Scale (mapping)
The scale is the proportion between the real dimensions of an object and those of the drawing that represents it. For example, if a scale indicates a ratio of 1:15,000, it means that one centimeter on the map represents 15,000 cm in the real world.
The first form is the relationship between the size of the generating balloon and the size of the Earth. The generator globe is a conceptual model to which the Earth is reduced and from which the map is projected. The ratio between the size of the Earth and that of the generating globe is called the nominal scale (= major scale = representative fraction). Many maps indicate nominal scale and may even show a bar scale (sometimes just called scale) to represent it.

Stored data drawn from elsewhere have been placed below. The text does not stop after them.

/-- The poison bits of a line at its home. -/
def Device.linePoison (d : Device) (ln : Nat) : BitVec 4 :=
  BitVec.ofNat 4 ((List.range 4).foldl (fun v g => if d.memPoison.contains (4 * ln + g) then v + 2 ^ g else v) 0)

/-- A clean copy as the home holds the line now. -/
def Device.freshCopy (d : Device) (ln : Nat) : CacheLine := ⟨ln, false, readLine d.mem (64 * ln), 0, d.linePoison ln⟩

/-- A use of a line at its home slice. -/
def Device.touchHome (d : Device) (pa : Nat) : Device :=
  if isVault pa then d.touch (vaultCluster pa) (homedLine (pa / 64)) else d

/-- A dirty line of a cluster sent to its home and merged there. -/
def Device.sendBack (d : Device) (cluster : Nat) (l : CacheLine) : Device :=
  if l.mask = 0 then d
  else match d.writeBackLater cluster l with
    | some d => d
    | none => (d.writeBackNow cluster l).touchHome (64 * l.ln)

/-- The copy that a cluster uses, filled from the home on a miss. -/
def Device.useCopy (d : Device) (cluster ln : Nat) : CacheLine × Device :=
  match d.copy cluster ln with
  | some l => (l, d.touch cluster l)
  | none =>
    let d := d.touchHome (64 * ln)
    (d.freshCopy ln, d.touch cluster (d.freshCopy ln))

/-- A cluster's copy replaced in place. -/
def Device.putCopy (d : Device) (cluster : Nat) (l : CacheLine) : Device :=
  d.setWays cluster l.ln ((d.ways cluster l.ln).map fun x => if x.ln = l.ln ∧ x.homed = false then l else x)

/-- A cluster's copy dropped without write-back. -/
def Device.dropCopy (d : Device) (cluster ln : Nat) : Device :=
  d.setWays cluster ln ((d.ways cluster ln).filter fun x => x.ln != ln || x.homed)

/-- A cluster writes back its dirty bytes of a line and keeps the copy clean. -/
def Device.writeBack (d : Device) (cluster ln : Nat) : Device :=
  match d.copy cluster ln with
  | some l => if l.mask = 0 then d else (d.putCopy cluster { l with mask := 0 }).sendBack cluster l
  | none => d

/-- A cluster's copy made equal to the home (R280, last paragraph). -/
def Device.refresh (d : Device) (cluster ln : Nat) : Device :=
  match d.copy cluster ln with
  | some _ => d.putCopy cluster (d.freshCopy ln)
  | none => d

/-- Every other cluster's copy of a line invalidated; a dirty copy's bytes are merged first. -/
def Device.invalidateOthers (d : Device) (keep : Option Nat) (ln : Nat) : Device :=
  (List.range 256).foldl (fun d k => if keep = some k then d else (d.writeBack k ln).dropCopy k ln) d

/-- Every copy of a line in every cluster written back and dropped (R86). -/
def Device.purge (d : Device) (ln : Nat) : Device := d.invalidateOthers none ln

/-- All copies that a cluster holds, with their line numbers. -/
def Device.copiesOf (d : Device) (cluster : Nat) : List CacheLine :=
  ((d.caches.filter fun p => p.1 / 2048 = cluster).map (·.2)).flatten.filter fun l => !l.homed
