-- ==== Sys2Proof/Machine/Events.lean ====
section
/-!
DEFINITION. How an event takes place: it changes the device alone. An event that is not due changes nothing.
-/

namespace Sys2Proof.Machine

/-- The state after an event. -/
def State.after (s : State) (d : Device) : State := { s with dev := d, pair := none, blocked := false, took := none }

/-- An event as a change of the device. -/
def happen (f : Device → Device) (s : State) : Result := .next (s.after (f s.dev))

/-! ## Gates of the rime crossbar (R273) -/

def xAnd (w : Word) : Nat := bits w 7 0
def xOr (w : Word) : Nat := bits w 15 8
def xAction (w : Word) : Nat := bits w 18 16
def xHandler (w : Word) : Nat := bits w 26 19

/-- The terms of an action. -/
def Core.termsOf (c : Core) (action : Nat) : List Nat := (List.range 8).filter fun t => xAction (c.term t).cfg == action

/-- A credit of an action spent, of its lowest term that has one; without such a term the gate is open. None where the
gate holds. -/
def Core.spend (c : Core) (action : Nat) : Option Core :=
  let ts := c.termsOf action
  if ts.isEmpty then some c
  else match ts.find? fun t => (c.term t).credits ≠ 0 with
    | some t => some { c with xterm := FMap.set c.xterm t { c.term t with credits := (c.term t).credits - 1 } }
    | none => none

/-! ## Lists of what is on its way -/

/-- Whether no earlier element of a list shares a key with element `k`. -/
def firstOf {α : Type} [DecidableEq α] (keys : List α) (k : Nat) : Bool :=
  match keys[k]? with
  | some x => !(keys.take k).contains x
  | none => false

end Sys2Proof.Machine
end

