-- ==== Sys2Proof/Machine/Control.lean ====
section
/-!
DEFINITION. Class 1: control transfer, streams, the end of an activation, tasks and codelets (R69 to R74, R327, R328).
-/

namespace Sys2Proof.Machine

/-! ## Transfers (R26, R29, R70) -/

/-- Target: the line of the group's PC, displaced, and the slot (R41, R55). -/
def target (pc : DWord) (i : Disp) : DWord :=
  (pc &&& ~~~(63 : DWord)) + (i.lines.signExtend 64 <<< 6) + BitVec.ofNat 64 i.slot.val

/-- PC := t. The target bit, and the form of t, are checked when the group at t would issue (R29). -/
def jump (t : DWord) : Exec Unit :=
  modify fun s => s.modStream fun x => { x with pc := t, entering := some (s.issue.pc, true) }

def jumpTo (i : Disp) : Exec Unit := do
  let s ← get
  jump (target s.issue.pc i)

/-- `b.cc`: a 32-bit compare. -/
def branchIf (cond : Word → Word → Bool) (f : BccOp) : Exec Unit := do
  let a ← readSrc f.a
  let b ← readSrc f.b
  if cond a b then jumpTo f.i else pure ()

/-- SetPair(D, NextPC). -/
def link (d : PairDst) : Exec Unit := do
  let s ← get
  writePair d s.issue.nextPc

/-! ## The end of an activation (R72, R328) -/

/-- Tokens of a core on their way; those of a member moved from another package go there (R310). -/
def Device.tokenFlight (d : Device) (id : Nat) (t : Token) : Flight :=
  ⟨.token, 0, t.core, 0, some id, d.partOfCore id, false, none, t.mbox, t.n, 0, ((d.core id).home.map (·.1)).getD 0, none⟩

/-- A core's tokens leave at once as messages, ahead of what waits in its send queues. (DESIGN CHOICE, log entry 127.) -/
def Device.sendTokens (d : Device) (id : Nat) (l : List Token) : Device :=
  let out := l.map (d.tokenFlight id)
  let d := l.foldl (fun d t => d.useDies (d.partOfCore id) (dieOf id) (dieOf (d.placeOf t.core))) d
  { d with flights := d.flights ++ out }

/-- Held records and tokens of the ending activation are released (R241, R261); those that `keep` does not pick are
discarded. Tokens leave at once as messages. -/
def Device.releaseMessages (d : Device) (id : Nat) (keep : Bool → Bool) : Device :=
  let c := d.core id
  let free (l : List SendEntry) : List SendEntry :=
    (l.filter fun e => !e.held || keep e.byTrap).map fun e => { e with held := false }
  (d.setCore id { c with sendq := (c.sendq.map fun p => (p.1, free p.2)).filter fun p => !p.2.isEmpty, tokens := [] }).sendTokens id
    (c.tokens.filter fun t => keep t.byTrap)

/-- Messages of trap handling alone are released, at `rett` (R328). (DEDUCED, log entry 66.) -/
def Device.releaseTrapMessages (d : Device) (id : Nat) : Device :=
  let c := d.core id
  let free (l : List SendEntry) : List SendEntry := l.map fun e => if e.byTrap then { e with held := false, byTrap := false } else e
  (d.setCore id { c with sendq := c.sendq.map fun p => (p.1, free p.2), tokens := c.tokens.filter fun t => !t.byTrap }).sendTokens id
    (c.tokens.filter fun t => t.byTrap)

/-- The first job that waits for this notice to be served. -/
def serveFirst (r : Line) : List Job → List Job
  | [] => []
  | j :: t => if j.notice = some r ∧ j.served = false then { j with served := true } :: t else j :: serveFirst r t

/-- The job whose JOBFAULT notice an ended activation received is tried again (R333, R337). -/
def Device.serveJobFault (d : Device) (r : Line) : Device := { d with jobs := serveFirst r d.jobs }

/-- Both streams idle; stores that have left stay outstanding, those of a suspended activation first. -/
def Core.endStreams (c : Core) : Core :=
  { c with fore := { Stream.reset with acc := c.outstanding false }, hind := { Stream.reset with acc := c.outstanding true } }

/-- The activation, or the trapped one that handler 255 abandons, ends. (DEDUCED, log entry 65.) -/
def Device.endActivation (d : Device) (id : Nat) : Device :=
  let c := d.core id
  let abandons := c.susp.isSome
  let d := match c.act with
    | some a => d.serveJobFault a.r
    | none => d
  let d := d.releaseMessages id fun byTrap => byTrap || !abandons
  let d := d.modCore id fun c =>
    let c : Core := if abandons then { c with journal := [] } else c.applyJournal id
    let c := c.endStreams
    let c := { c with mxu := { c.mxu with links := [] } }
    let c : Core := { c with act := none, susp := none, queries := c.queries.map fun q => { q with abandoned := true } }
    c.noteIdle d.cycle
  d.settlePools (dieOf id)

/-- Writes of the core on their way to a neighbour's scratchpad port. -/
def Device.nbPending (d : Device) (id : Nat) : Bool := d.nbPendingOf id false || d.nbPendingOf id true

/-- Line writes of the core that wait at a channel controller to be accepted (R200). -/
def Device.linesPending (d : Device) (id : Nat) : Bool := d.linesWait.any fun p => p.2.any fun w => w.core == id

/-- What `done` waits for (R72, R200). (DEDUCED, log entry 65.) -/
def Device.mayEnd (d : Device) (id : Nat) : Bool :=
  let c := d.core id
  !c.hind.running && c.mxu.cmds.isEmpty && !c.mxu.halted && c.loadsDone false && c.loadsDone true && c.vecBusy == 0 &&
  !d.nbPending id && !d.linesPending id

/-- A suspended stream in post-draw state cannot be abandoned (R328). -/
def Suspended.postDraw (p : Suspended) : Bool := p.fore.region.st == .postDraw || p.hind.region.st == .postDraw

/-- The end of an activation whose `done` has issued: once the other half's work is done. -/
def endForm : Exec Unit := do
  let s ← get
  if s.dev.mayEnd s.me then modDev fun d => d.endActivation s.me else block

/-- `done` issues when nothing of the activation before its group is left; beside another half, the activation ends once
what that half has begun is done as well (R28, R72). -/
def doneForm : Exec Unit := do
  let s ← get
  if s.hind then trap0 .stream
  else if !s.base.mayEnd s.me then block
  else if (match s.core.susp with
      | some p => p.postDraw
      | none => false) then trapN .pregion 1
  else if s.dev.mayEnd s.me then modDev fun d => d.endActivation s.me
  else modStream fun t => { t with ending := true }

/-! ## Tasks and codelets (R73, R74) -/

/-- The id that a core goes by in records: what `k.coreid` reads. (DEDUCED, log entry 35.) -/
def State.coreId (s : State) : Nat := s.core.homeId.getD s.me

def forkForm (f : ForkOp) : Exec Unit := do
  let s ← get
  if 16 ≤ s.core.deque.length then trap0 .deque
  else
    let args := (List.range f.n.val).map fun k => s.baseStream.reg (f.a.val + k)
    modCore fun c => { c with deque := ⟨target s.issue.pc f.i, s.coreId, args⟩ :: c.deque }

/-- The ready record of a descriptor (R74). (DEDUCED, log entry 35.) -/
def Core.readyRecord (c : Core) (src off : Nat) : Line :=
  lineOfWords [recWord0 (c.portWord (off + 4)).toNat 0 3 false src, BitVec.ofNat 32 off, 0, BitVec.ofNat 32 off,
    c.portWord (off + 8), c.portWord (off + 12)]

/-- A codelet counter set by the hardware: four bytes, full bit and layout tag kept (R74). A counter in the queue image stays as it is,
without a trap: whether R169's PROT is for a `join` there is left open. (DESIGN CHOICE, log entry 118.) -/
def Core.setCounter (c : Core) (id off : Nat) (v : Word) : Core := c.spStore id off (leBytes 4 v.toNat) false none false

/-- DEDUCED, log entry 67. -/
def joinForm (f : AOff) : Exec Unit := do
  let a ← readSrc f.a
  let o := (a + f.off).toNat
  if o % 16 ≠ 0 then trapN .align o
  else do
    spBound o 4
    let s ← get
    let n := (s.core.portWord o).toNat
    if n = 0 then trapN .codelet o
    else do
      let r := s.core.readyRecord s.coreId o
      modCore fun c => c.setCounter s.me o (BitVec.ofNat 32 (n - 1))
      if n = 1 then
        let t ← get
        match t.dev.arrive s.me r 0 with
        | some d => modDev fun _ => d
        | none => block
      else pure ()

/-! ## Meanings -/

def execBr (i : Disp) (s : State) : Result := run (jumpTo i) s
def execBEq (f : BccOp) (s : State) : Result := run (branchIf (fun a b => a == b) f) s
def execBNe (f : BccOp) (s : State) : Result := run (branchIf (fun a b => a != b) f) s
def execBLt (f : BccOp) (s : State) : Result := run (branchIf BitVec.slt f) s
def execBGe (f : BccOp) (s : State) : Result := run (branchIf (fun a b => !a.slt b) f) s
def execBLtu (f : BccOp) (s : State) : Result := run (branchIf BitVec.ult f) s
def execBGeu (f : BccOp) (s : State) : Result := run (branchIf (fun a b => !a.ult b) f) s

/-- The decrement takes effect whether or not the branch is taken. -/
def execBdec (f : BdecOp) (s : State) : Result :=
  run (do
    let v ← readG f.d.val
    writeG f.d.val (v - 1)
    if v - 1 = 0 then pure () else jumpTo f.i) s

def execJr (a : PairReg) (s : State) : Result :=
  run (do
    let t ← readPair a
    jump t) s

def execCall (f : CallOp) (s : State) : Result :=
  run (do
    link f.d
    jumpTo f.i) s

/-- A pair that is both link and target gives its old value. -/
def execCallr (f : CallrOp) (s : State) : Result :=
  run (do
    let t ← readPair f.a
    link f.d
    jump t) s

def execRet (a : PairReg) (s : State) : Result :=
  run (do
    let t ← readPair a
    jump t) s

/-- Hind starts at the target in its activation start state (R22, R35, R71): its registers at their start values, no proposal
region open. The last outcome of its regions, which R224 gives for the activation, stays. (DEDUCED, log entry 82.) -/
def execSplit (i : Disp) (s : State) : Result :=
  run (do
    let s ← get
    if s.hind || s.core.hind.running then trap0 .stream
    else modCore fun c =>
      { c with hind := { startStream (target s.issue.pc i) [] with
          acc := c.hind.acc, region := { Region.reset with last := c.hind.region.last }, entering := some (s.issue.pc, true) } }) s

/-- Hind stops once no register write of it is pending (R71). -/
def execHaltH (s : State) : Result :=
  run (do
    let s ← get
    if !s.hind then trap0 .stream
    else do
      blockUnless (s.core.loadsDone true)
      modStream fun t => { t with running := false }) s

def execDone (s : State) : Result := run doneForm s
def execFork (f : ForkOp) (s : State) : Result := run (forkForm f) s
def execJoin (f : AOff) (s : State) : Result := run (joinForm f) s

end Sys2Proof.Machine
end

The second distinct concept of scale applies to the variation of scale on a map. It is the relationship between the scale of the mapped point and the nominal scale. In this case 'scale' means the scale factor (= point scale = particular scale).
If the map region is small enough to ignore the curvature of the Earth, as in the case of a city plan, a single value can be used as a scale without causing measurement error. On maps that cover larger areas, or the entire Earth, the map scale may be less useful or even useless for measuring distances. Map projection becomes critical to understanding how scale varies across the map. When scale varies markedly, the scale factor can be accounted for. The Tissot indicatrix is often used to illustrate the variation of the scale of points on a map.
History
The foundations of quantitative map scaling date back to ancient China, with textual evidence that the idea of map scaling was understood as early as the 17th century II a. C. The ancient Chinese surveyors and cartographers had extensive technical resources for making maps, such as counting rods, a carpenter's square, a plumb bob, compasses to draw circles, and sight tubes to measure inclination. Reference frames that postulated an incipient coordinate system to identify places were hinted at by ancient Chinese astronomers who divided the sky into various lunar sectors or lodges.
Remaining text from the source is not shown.